*Task directions:*
Both the line below containing "there is one. -/" and the line containing "obtain ⟨hclrErr, hsoftReset, hreset⟩", along with every line between them, should be repeated exactly; no other line belongs in the answer.

(Records excerpted from a collection)
....

/-- `STATE`, `ERR` and `ERR_POS` are as they were. -/
structure SameFailure (s t : State) : Prop where
  phase : t.phase = s.phase
  errCode : t.errCode = s.errCode
  errState : t.errState = s.errState
  errPos : t.errPos = s.errPos

theorem SameFailure.refl (s : State) : SameFailure s s := ⟨rfl, rfl, rfl, rfl⟩

theorem sameFailure_dropCommand (s : State) : SameFailure s (dropCommand s) := ⟨rfl, rfl, rfl, rfl⟩

theorem sameFailure_giveHost (v : Word) (s : State) : SameFailure s (giveHost v s) := ⟨rfl, rfl, rfl, rfl⟩

/-! ### Writes of registers -/

/-- In `FAILED` a write of `CMD` is dropped or is `NOP`, but for the two words that leave `FAILED` (R222). -/
theorem writeCmd_sameFailure {s t : State} {w : Word} (hf : Failed s) (hclrErr : w ≠ 0x00000020)
    (hsoftReset : w ≠ 0x0000002F) (h : writeCmd w s = .next t) : SameFailure s t := by
  by_cases hnop : w = 0x00000000
  · rw [writeCmd_of_decode (i := .nop) (by rw [hnop]; decide), exec_nop_eq, runAlways_failed _ hf] at h
    cases h
    exact .refl s
  · rw [writeCmd_failed hnop hclrErr hsoftReset hf] at h
    cases h
    exact sameFailure_dropCommand s

/-- In `FAILED` an illegal word written to `CFG` has no effect (R28). -/
theorem writeCfg_sameFailure {s : State} (hf : Failed s) (w : Word) : SameFailure s (writeCfg w s) := by
  cases hc : cfgOfWord w with
  | some c =>
    rw [writeCfg_of_cfgOfWord hc]
    exact ⟨rfl, rfl, rfl, rfl⟩
  | none =>
    simp only [writeCfg, hc, condition_failed hf]
    exact .refl s

/-- The host's writes of the other registers touch neither `ERR` nor `STATE`. -/
theorem writeReg_sameFailure {s t : State} {r : Reg} {v : Word} (hf : Failed s) (hr : r ≠ .cmd)
    (h : writeReg r v s = .next t) : SameFailure s t := by
  cases r with
  | cmd => exact absurd rfl hr
  | cfg =>
    cases h
    exact writeCfg_sameFailure hf v
  | _ =>
    cases h
    exact ⟨rfl, rfl, rfl, rfl⟩

/-! ### Accesses -/

theorem checkAccess_inv {off size : Nat} {k : Result} {t : State} (h : checkAccess off size k = .next t) :
    size = 4 ∧ off % 4 = 0 ∧ k = .next t := by
  unfold checkAccess at h
  split at h
  · cases h
  · split at h
    · rename_i hdefined
      obtain ⟨hsize, hoff⟩ : size = 4 ∧ off % 4 = 0 := by simpa [definedAccess] using hdefined
      exact ⟨hsize, hoff, h⟩
    · cases h

/-- The register map holds `CMD` once, at its start (10_state.md R22). -/
theorem regAt_eq_cmd_iff {off : Nat} : regAt off = some .cmd ↔ off / 4 = 0 := by
  have hnodup : registerMap.Nodup := by decide
  have hinj : registerMap[0]? = registerMap[off / 4]? ↔ 0 = off / 4 := List.getElem?_inj (by decide) hnodup
  exact eq_comm.trans (hinj.trans eq_comm)

theorem hostRead_sameFailure {s t : State} {off size : Nat} (h : hostRead off size s = .next t) :
    SameFailure s t := by
  obtain ⟨-, -, h⟩ := checkAccess_inv h
  cases h
  exact sameFailure_giveHost _ s

theorem hostWrite_sameFailure {s t : State} {off size : Nat} {v : Word} (hf : Failed s)
    (hclrErr : ¬(off = 0 ∧ size = 4 ∧ v = 0x00000020)) (hsoftReset : ¬(off = 0 ∧ size = 4 ∧ v = 0x0000002F))
    (h : hostWrite off size v s = .next t) : SameFailure s t := by
  obtain ⟨hsize, halign, hwrite⟩ := checkAccess_inv h
  cases hreg : regAt off with
  | none =>
    rw [hreg] at hwrite
    cases hwrite
    exact .refl s
  | some r =>
    rw [hreg] at hwrite
    by_cases hcmd : r = .cmd
    · subst hcmd
      have hoff : off = 0 := by
        have := regAt_eq_cmd_iff.mp hreg
        omega
      exact writeCmd_sameFailure hf (fun hv => hclrErr ⟨hoff, hsize, hv⟩) (fun hv => hsoftReset ⟨hoff, hsize, hv⟩)
        hwrite
    · exact writeReg_sameFailure hf hcmd hwrite

/-! ### The step -/

/-- Settles O59: with no command running the step is the host's next action, if there is one. -/
theorem firstFailureIsKept : Obligations.FirstFailureIsKept := by
  intro s t hf hstep hexits
  have hsame : SameFailure s t := by
    cases hhost : s.host with
    | nil =>
      have hwaits : step s = .next s := by simp [step, hf.1, idleStep, hhost]
      rw [hwaits] at hstep
      cases hstep
      exact .refl s
    | cons e rest =>
      obtain ⟨hclrErr, hsoftReset, hreset⟩ := hexits rest
      rw [step_hostAction hf.1 hhost] at hstep
      rw [hhost] at hclrErr hsoftReset hreset
      suffices h : SameFailure { s with host := rest } t from ⟨h.phase, h.errCode, h.errState, h.errPos⟩
      cases e with
      | read off size => exact hostRead_sameFailure hstep
      | write off size v =>
        refine hostWrite_sameFailure hf ?_ ?_ hstep
        · rintro ⟨rfl, rfl, rfl⟩
          exact hclrErr rfl
        · rintro ⟨rfl, rfl, rfl⟩
          exact hsoftReset rfl
      | wait =>
        cases hstep
        exact .refl _
      | reset => exact absurd rfl hreset
  exact ⟨hsame.phase.trans hf.2, hsame.errCode, hsame.errState, hsame.errPos⟩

....

*Finished task:*
/-- Settles O59: with no command running the step is the host's next action, if there is one. -/
theorem firstFailureIsKept : Obligations.FirstFailureIsKept := by
  intro s t hf hstep hexits
  have hsame : SameFailure s t := by
    cases hhost : s.host with
    | nil =>
      have hwaits : step s = .next s := by simp [step, hf.1, idleStep, hhost]
      rw [hwaits] at hstep
      cases hstep
      exact .refl s
    | cons e rest =>
      obtain ⟨hclrErr, hsoftReset, hreset⟩ := hexits rest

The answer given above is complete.